This method proposes a new clustering algorithm that can detect the clustering centers and sizes automatically via density based metrics.
The clustering algorithm RLClu is proposed based on the assumption of “Cluster centers usually have a higher local density and a relative larger distance from objects with higher local densities”. It consists of three steps: metric extraction, clustering center identification, and object clustering.
• Step 1. For each answer under a typical question, a parser is used to decompose it into keywords sequence. We only focus on the keywords that contain at least one Chinese word and its length should be bigger than 1. For example, “可以免费安装呀” will be decomposed to “可以//免费//安装//呀‘’, and ‘’呀’’ will be discarded;
• Step 2. Feed the keywords into the word embedding lookup to generate the vector for each word;
• Step 3. Calculate the similarity distance metric using SNN or cosine similarity and identify the nearest neighbor for each object;
• Step 4. Evaluate the centrality of objects based on K-density metric and minimum density-based distance;
• Step 5. Identify clustering centers and the number of clusters k by outward statistical testing. First, by sorting the product of the k-density and minimum density-based distance for each object in descending order, STClu generates a set of ordered statistics . Then, find an obvious gap between this ordered statistics from the largest end and choose top k nodes as cluster centers. Finally, the number of clustering centers is set as k and the objects corresponding to the first k objects are detected as the clustering centers;
• Step 6. Cluster the objects being not the clustering centers into the group containing its nearest neighbor with higher K-density.
Please use Python 3.6 in the project. Install the dependencies via:
- spicy
pip install scipy - sklearn
pip install -U scikit-learn
or
conda install scikit-learn
Run QAsystem.py
- Sample Input:
path1 = '/SampleData/vector_Sample.txt' #all value vectors
path2 = '/SampleData/SampleTokens.txt' #tokenized answers
cluster_top,cluster_all = auto_cluster(path1, 50 ,10 ,20 ,0) # function to run cluster algorithm
OR
cluster_top,cluster_all,valid_center,top_ = tfidf(path1,path2,50, 10, 20, 0,100) # function to run cluster algorithm, parser system and similarity matching
Important: The Parser System here is an internal engine in our company and has not been officially online. We use Parser System to find the part of speech of each word. Therefore, you can use POS tagger instead when actually running the model.
- Input Index:
1. number_of_cluster
2. k_nearest_neighbor: number of nearest neighborhood when calculating the K-density.
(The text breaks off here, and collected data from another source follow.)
/-! ### The entry into a handler (11 R208) -/

/-- A doubleword of the low 4 KiB of L space goes to the unpoisoned bank in slot 0. -/
theorem State.lWrite_slot0 {s : State} {k ea : Nat} (hea : ea < 0x1000) (ha : (s.slot k 0).state = .attached)
    (hp : (s.bank (clusOf k) (s.slot k 0).bank).poison = 0) (v : Word) :
    ∃ x : Bank, x.poison = 0 ∧
      s.lWrite k false (BitVec.ofNat 48 ea) 8 v = .ok (s.setBank (clusOf k) (s.slot k 0).bank x) := by
  have hout : outOfRange (BitVec.ofNat 48 ea) = false := by
    simp [outOfRange]
    omega
  have hslot : slotOfAddr (BitVec.ofNat 48 ea) = 0 := by
    simp [slotOfAddr, Nat.shiftRight_eq_div_pow]
    omega
  have hbank : s.lBank k false (BitVec.ofNat 48 ea) = .ok (s.slot k 0).bank := by
    rw [State.lBank_attached, hslot]
    rwa [hslot]
  have hclean (g : Nat) : (s.bank (clusOf k) (s.slot k 0).bank).isPoison g = false := by simp [Bank.isPoison, hp]
  unfold State.lWrite
  rw [if_neg (by simp [hout]), hbank]
  simp only [hclean, Bool.false_eq_true, if_false]
  exact ⟨_, show (Bank.setGranule ..).poison = 0 from hp, rfl⟩

/-- Frame writes within the low 4 KiB succeed and change banks alone. -/
theorem State.frameWrites_slot0 {k : Nat} (l : List (Nat × Word)) (hl : ∀ e ∈ l, e.1 < 0x1000) {s : State}
    (ha : (s.slot k 0).state = .attached) (hp : (s.bank (clusOf k) (s.slot k 0).bank).poison = 0) :
    ∃ cl, s.frameWrites k l = ({ s with clusters := cl }, none) := by
  induction l generalizing s with
  | nil => exact ⟨_, rfl⟩
  | cons e l ih =>
    obtain ⟨ea, v⟩ := e
    obtain ⟨hea, hrest⟩ := List.forall_mem_cons.mp hl
    obtain ⟨x, hx, hw⟩ := State.lWrite_slot0 hea ha hp v
    obtain ⟨cl, hcl⟩ := ih hrest (s := s.setBank (clusOf k) (s.slot k 0).bank x) ha (by simpa using hx)
    refine ⟨cl, ?_⟩
    unfold State.frameWrites
    rw [hw]
    exact hcl

/-- A context whose frame is ready enters its handler with the record of the trap; but for that, banks alone change. -/
theorem State.takeTrap_enters {s : State} {k c : Nat} (h : s.frameReady k c) (r : Rec) :
    ∃ cl, s.takeTrap k c r = ({ s.setCtx k c ((s.ctx k c).record r) with clusters := cl }).setCtx k c
      (((s.ctx k c).record r).enter (c * 0x170) (s.core k).tvec) := by
  obtain ⟨hc, hguest, htrp, hflw, ha, hp⟩ := h
  let y := (s.ctx k c).record r
  let s1 := s.setCtx k c y
  obtain ⟨cl, hcl⟩ := State.frameWrites_slot0 (s := s1) (k := k)
    [(c * 0x170, (s.ctx k c).a), (c * 0x170 + 8, (s.ctx k c).st), (c * 0x170 + 16, (s.ctx k c).ptr 6),
      (c * 0x170 + 24, (s.ctx k c).ptr 7)] (by simp; omega) (by simpa [s1] using ha) (by simpa [s1] using hp)
  have hctx : ({ s1 with clusters := cl } : State).ctx k c = y := s.setCtx_ctx_self k c y
  have htvec : (({ s1 with clusters := cl } : State).core k).tvec = (s.core k).tvec :=
    (congrArg Core.tvec (s.setCtx_core k c k y) :)
  have hfits : ¬ (c * 0x170 % 8 != 0 || decide (0x1000 < c * 0x170 + 32)) = true := by simp; omega
  refine ⟨cl, ?_⟩
  unfold State.takeTrap State.bringHome
  simp only [hguest, hflw, htrp, frameAddr, Bool.false_and, Bool.false_eq_true, if_false]
  rw [if_neg hfits, hcl]
  dsimp only
  rw [hctx, htvec]

/-- A context in which an instruction issues that is not admitted in a flow phase is in none (02 R48). -/
theorem State.not_flow_of_bars {s : State} {m : Adm} (hm : m.flow = false) (h : s.bars m = none) : s.me.flag stFLW = false := by
  cases hflw : s.me.flag stFLW with
  | false => rfl
  | true =>
    simp only [State.bars, hm, hflw, Bool.not_false, Bool.and_true, if_true] at h
    split at h <;> cases h

theorem State.not_flow_of_lOperand {s : State} {z : Size} {m : MemOp 12} {v : Word} (h : s.lOperand false z m v) :
    s.me.flag stFLW = false := by
  obtain ⟨⟨hbars, -⟩, -, -⟩ := h
  exact State.not_flow_of_bars rfl hbars

/-- The executing context with its frame ready, once an out-of-range address has been noted. -/
theorem State.frameReady_noteRange {s : State} (ea : Addr) (h : s.frameReady s.k s.c) :
    (s.setMe (s.me.noteRange ea)).frameReady s.k s.c := by
  obtain ⟨hc, hguest, htrp, hflw, ha, hp⟩ := h
  have hctx : (s.setMe (s.me.noteRange ea)).ctx s.k s.c = s.me.noteRange ea := s.setMe_me _
  have hframe := s.me.noteRange_frame ea
  refine ⟨hc, ?_, ?_, ?_, by rwa [State.setMe_slot], by rwa [State.setMe_slot, State.setMe_bank]⟩
  all_goals rw [hctx]
  · exact (congrArg Ctx.guest hframe :).trans hguest
  · exact (congrArg (Ctx.flag · stTRP) hframe :).trans htrp
  · exact (congrArg (Ctx.flag · stFLW) hframe :).trans hflw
3. top_n_of_each_cluster: Choose the top n from each cluster results based on similarity distance from centers.
4. plot: Whether to show the graph. Yes: input a number to represent the length of x_axle; No: 0
5. top_similar_sentence: similar sentences for each question - Result Explanation:
1. result_df: cluster results for top n values in each cluster
2. cluster_all: cluster result for whole values in each cluster
3. valid_center: valid center list after POS tag
4. top_: top m similar sentence for each question